2) It will make you look like a STUD – Related to the first item. There is just something about socially dominant men (AKA: men who obviously score a lot of tail) in the way they carry themselves and walk around.

Yes you can walk around like a marching military guy but that will only make you look stupid and not attractive at all. Those naturals, the way they walk, the way they stand there is just something that you could not see. Well there are two things about the way they carry themselves:

Crotch always leads the way


Their scapulae are always retracted

You see, assuming this pose will make you more dominant and you will feel more confident with yourself. Thus getting used to scapular retraction might just help you gain respect from people around you and help you score; but off course 50% would still depend on your social skills. Good luck.

3) It will increase your bench press – This is the most forgotten part of bench pressing. Retracting your shoulder blades even before you unload the bar is a must. When you bench press with your shoulders not tucked-in you unknowingly make your lift twice as unstable than done otherwise, thus significantly reducing the load that you can carry.

Retracting your scapulae in bench pressing sets up a firm base of support. And besides, in benching your chest must always be in front, not the shoulders. Not squeezing in your shoulder blades will put your shoulders in front of your chest therefore most stimulation will go to your front delts and not your chest.
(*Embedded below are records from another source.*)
-- ==== Sys2Proof/Certificates/Slice0/Obligations.lean ====
section
/-! DEFINITION. Statements for the provers. Each names the numbered rules of spec/ that it formalises, or the log entry of a choice of
the model's. A docstring names the rules that a statement rests on; the statement says what its clauses say, not every sentence of each
rule. That a command whose conditions do not hold leaves the state as it is, and that commands carry a batch and a cycle, are the
model's choices (log 3 and 5). The names in Sys2Proof.Claims are the statements' own vocabulary. -/

namespace Sys2Proof.Claims

open Sys2Proof.Machine

/-- A register write of an origin takes effect in this step: it reaches the register, the log takes requests, and a journal slot is
free (R368, R371, R389, R423). -/
def writesNow (s : State) (b : WriteBy) (a : Nat) : Bool :=
  writeReaches s.dev (originOf s.dev b) a && !s.dev.log.sealing && slotFree s.dev

/-- The module when a write's effect begins: its access counted, its record in the journal where the write is logged, its digest item
where it is data of a frame (R74, R191, R368-R370). -/
def recorded (s : State) (b : WriteBy) (a : Nat) (v : W32) : Dev :=
  let o := originOf s.dev b
  let d := ctlAccess o.quad a s.dev
  if isLogged o a then appendRecord (writeReq d o a v) d else digestWrite o a v d

/-- What a register write with its record may change beside its register's own effect: counters, the log, the digest items of the
instance that writes. -/
def WriteFrame (s : State) (t : State) (e : Dev) : Prop :=
  t = { s with dev := { e with log := t.dev.log, cnts := t.dev.cnts, ctxs := t.dev.ctxs } }

end Sys2Proof.Claims

open Sys2Proof Sys2Proof.Machine Sys2Proof.Claims

namespace Sys2Proof.Claims

/-- A START fails at once (R41): SRC or DEST is 3, SRC 1 names a slot that is not an enabled bulk slot, or SRC 2 a window that no
plane in use declares as a load window. -/
def startRefused (d : Dev) (v : W32) : Bool :=
  let slot := getSlot d (16 * fld v 12 4 + fld v 16 4)
  fld v 4 2 == 3 || fld v 8 2 == 3 || (fld v 4 2 == 1 && !(slot.en && slot.kind == 1)) || (fld v 4 2 == 2 && !isLoadWindow d (fld v 20 6))

/-- The load that a START begins (R40). -/
def startedLoad (d : Dev) (v : W32) (target : Option Nat) : LoadSt :=
  { state := 1, src := fld v 4 2, dest := fld v 8 2, bank := fld v 6 1, rxp := fld v 12 4, vc := fld v 16 4, win := fld v 20 6
    target := target, bytes := if fld v 4 2 = 0 then bankBytes d (fld v 6 1) else [] }

/-- What a command of a load may change: the load's and the planes' fields, registers, counters, the log, digest items, EVSUM's IBI. -/
def LoadFrame (s t : State) : Prop :=
  t = { s with dev := { s.dev with cfg := t.dev.cfg, regs := t.dev.regs, cnts := t.dev.cnts, log := t.dev.log, ctxs := t.dev.ctxs
                                   i3c := t.dev.i3c } }

/-- The SWITCH_SEL entries that are valid. -/
def switchSel (d : Dev) : List W32 := ((List.range 16).map (fun n => getR d .cfg 0 (0x40 + 4 * n))).filter (fun w => fld w 17 1 == 1)

/-- A graph, and a fold as 16 * quadrant + fold, that a switch selects (R45, R51): one of the LOADED planes' images, with ALL or as an entry
of SWITCH_SEL names it. -/
def graphSelected (d : Dev) (all : Bool) (g : Nat) : Bool :=
  [0, 1].any (fun p => (planeOf d p).loaded && (imageGraphs (planeOf d p).sections).contains g)
    && (all || (switchSel d).any (fun w => fld w 16 1 == 0 && fld w 0 16 == g))
def foldSelected (d : Dev) (all : Bool) (f : Nat) : Bool :=
  [0, 1].any (fun p => (planeOf d p).loaded && (imageFolds (planeOf d p).sections).contains f)
    && (all || (switchSel d).any (fun w => fld w 16 1 == 1 && 16 * fld w 4 2 + fld w 0 4 == f))
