/-! ### EVSUM (R366) -/

theorem evsum_regs (k : Nat) (d : Dev) : (evsum k d).regs = (orR .i3c 0 0x10 (2 ^ k) d).regs := by
  unfold evsum
  exact guardDev_keep (·.regs) _ _ (fun _ => by rfl) _

theorem regRaw_evsum_ne {a : Nat} (h : a ≠ evsumAddr) (k : Nat) (d : Dev) : regRaw (evsum k d) a = regRaw d a :=
  (regRaw_congr (evsum_regs k d) a).trans (regRaw_setRaw_ne h _ d)

/-- A view that neither EVSUM nor its IBI enters. -/
theorem evsum_view {β : Type} {g : Dev → β} (hr : ∀ (d : Dev) v, g (setRaw evsumAddr v d) = g d)
    (hi : ∀ (d : Dev) x, g { d with i3c := x } = g d) (k : Nat) (d : Dev) : g (evsum k d) = g d := by
  unfold evsum
  rw [guardDev_keep g _ _ (fun d => hi d _)]
  exact hr d _

theorem getF_evsum_same {k : Nat} (h : k < 32) (d : Dev) : getF (evsum k d) .i3c 0 0x10 k 1 = 1 := by
  have hb : bits (2 ^ k) k 1 = 1 := by simp [bits]
  rw [getF, getR_congr (evsum_regs k d)]
  exact getF_orR_bit h hb ..

theorem getF_evsum_ne {j k : Nat} (h : j < 32) (hk : j ≠ k) (d : Dev) :
    getF (evsum k d) .i3c 0 0x10 j 1 = getF d .i3c 0 0x10 j 1 := by
  have hb : bits (2 ^ k) j 1 = 0 := by
    refine Nat.eq_of_testBit_eq fun i => ?_
    rw [testBit_bits, Nat.testBit_two_pow, Nat.zero_testBit]
    by_cases hi : i < 1
    · simp [show ¬ k = j + i by omega]
    · simp [hi]
  rw [getF, getR_congr (evsum_regs k d)]
  exact (getF_orR (by omega) ..).trans (by rw [hb, Nat.or_zero])

end Sys2Proof.Machine
end

section
/-! SUPPORT. The clock monitor (R379, R380, R385): what the end of a window stores, and what it leaves alone. -/

namespace Sys2Proof.Machine

/-! ### A request for a record (R368) -/

/-- A view that no request for a record changes: the log, its count of waiting requests and EVSUM.LOG do not enter it. -/
structure Unasked {β : Type} (g : Dev → β) : Prop where
  evented : ∀ d : Dev, g (evsum 6 d) = g d
  logged : ∀ (d : Dev) l, g { d with log := l } = g d
  counted : ∀ (d : Dev) n, g (addCnt .log 0 0x12C n d) = g d

theorem Unasked.requestChange {β : Type} {g : Dev → β} (hg : Unasked g) (r : ChangeReq) (d : Dev) : g (requestChange r d) = g d := by
  unfold Machine.requestChange
  split
  · rfl
  · split
    · exact hg.logged d _
    · rw [hg.evented, hg.counted]
      exact hg.logged d _

theorem Unasked.regRaw {a : Nat} (h : a ≠ evsumAddr) : Unasked (fun d : Dev => regRaw d a) :=
  ⟨fun d => regRaw_evsum_ne h 6 d, fun _ _ => rfl, fun _ _ => rfl⟩

theorem Unasked.evsumBit {k : Nat} (h : k < 32) (h6 : k ≠ 6) : Unasked (fun d : Dev => getF d .i3c 0 0x10 k 1) :=
  ⟨fun d => getF_evsum_ne h h6 d, fun _ _ => rfl, fun _ _ => rfl⟩

theorem Unasked.cntAt {a : Nat} (h : a ≠ addrOf .log 0 0x12C) : Unasked (fun d : Dev => cntAt d a) :=
  ⟨fun d => evsum_view (g := fun d => Machine.cntAt d a) (fun _ _ => rfl) (fun _ _ => rfl) 6 d, fun _ _ => rfl,
    fun d n => cntAt_addCnt_ne _ _ _ n h d⟩

theorem Unasked.clk : Unasked (fun d : Dev => d.clk) :=
  ⟨fun d => evsum_view (g := (·.clk)) (fun _ _ => rfl) (fun _ _ => rfl) 6 d, fun _ _ => rfl, fun _ _ => rfl⟩

theorem mem_insertReq (r : ChangeReq) : ∀ l : List ChangeReq, r ∈ insertReq r l
  | [] => by simp [insertReq]
  | e :: l => by
    unfold insertReq
    split <;> simp [mem_insertReq r l]

@[simp] theorem evsum_log (k : Nat) (d : Dev) : (evsum k d).log = d.log :=
  evsum_view (g := (·.log)) (fun _ _ => rfl) (fun _ _ => rfl) k d

/-- Before a power fail's seal a request waits in the log, with a slot or for one. -/
theorem requestChange_asks (r : ChangeReq) {d : Dev} (h : d.log.sealing = false) :
    ∃ slot, { r with at_ := d.dt, slot := slot } ∈ (requestChange r d).log.reqs := by
  by_cases hs : slotFree d = true
  · exact ⟨true, by rw [requestChange_slot r h hs]; exact mem_insertReq _ _⟩
  · exact ⟨false, by simp [requestChange, h, hs]⟩

/-! ### A failure declared (R381) -/

section
variable {β : Type} {g : Dev → β} (h : ∀ d : Dev, g (evsum 0 d) = g d) (h8 : ∀ d : Dev, g (orR .clk 0 8 1 d) = g d)
include h h8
And since your delts are weaker than your chest, this is really gonna mess with the weight that you can bench.

Notice that the pro bencher ahs fully retracted his scapulae and his entire rear shoulders touch the bench instead of leading the way – this contributes greatly to the weight that he is able to lift:

scapular retraction in benching


4) It will increase your squat – Even before you unload the bar from the squat rack and as you rest it atop of your monstrous traps, you must have had already squeezed-in your shoulder blades.

Same thing as with the bench, since the bar will be sitting atop your shoulders, not squeezing them in would make for a very unstable base which will definitely ruin your lift.

5) You will be LESS injury-prone – most lifters feel nagging shoulder pains early on their lifting days (even those who haven’t even made significant progress yet) mostly because every time they lift weights their shoulders are always hanging free and unchecked.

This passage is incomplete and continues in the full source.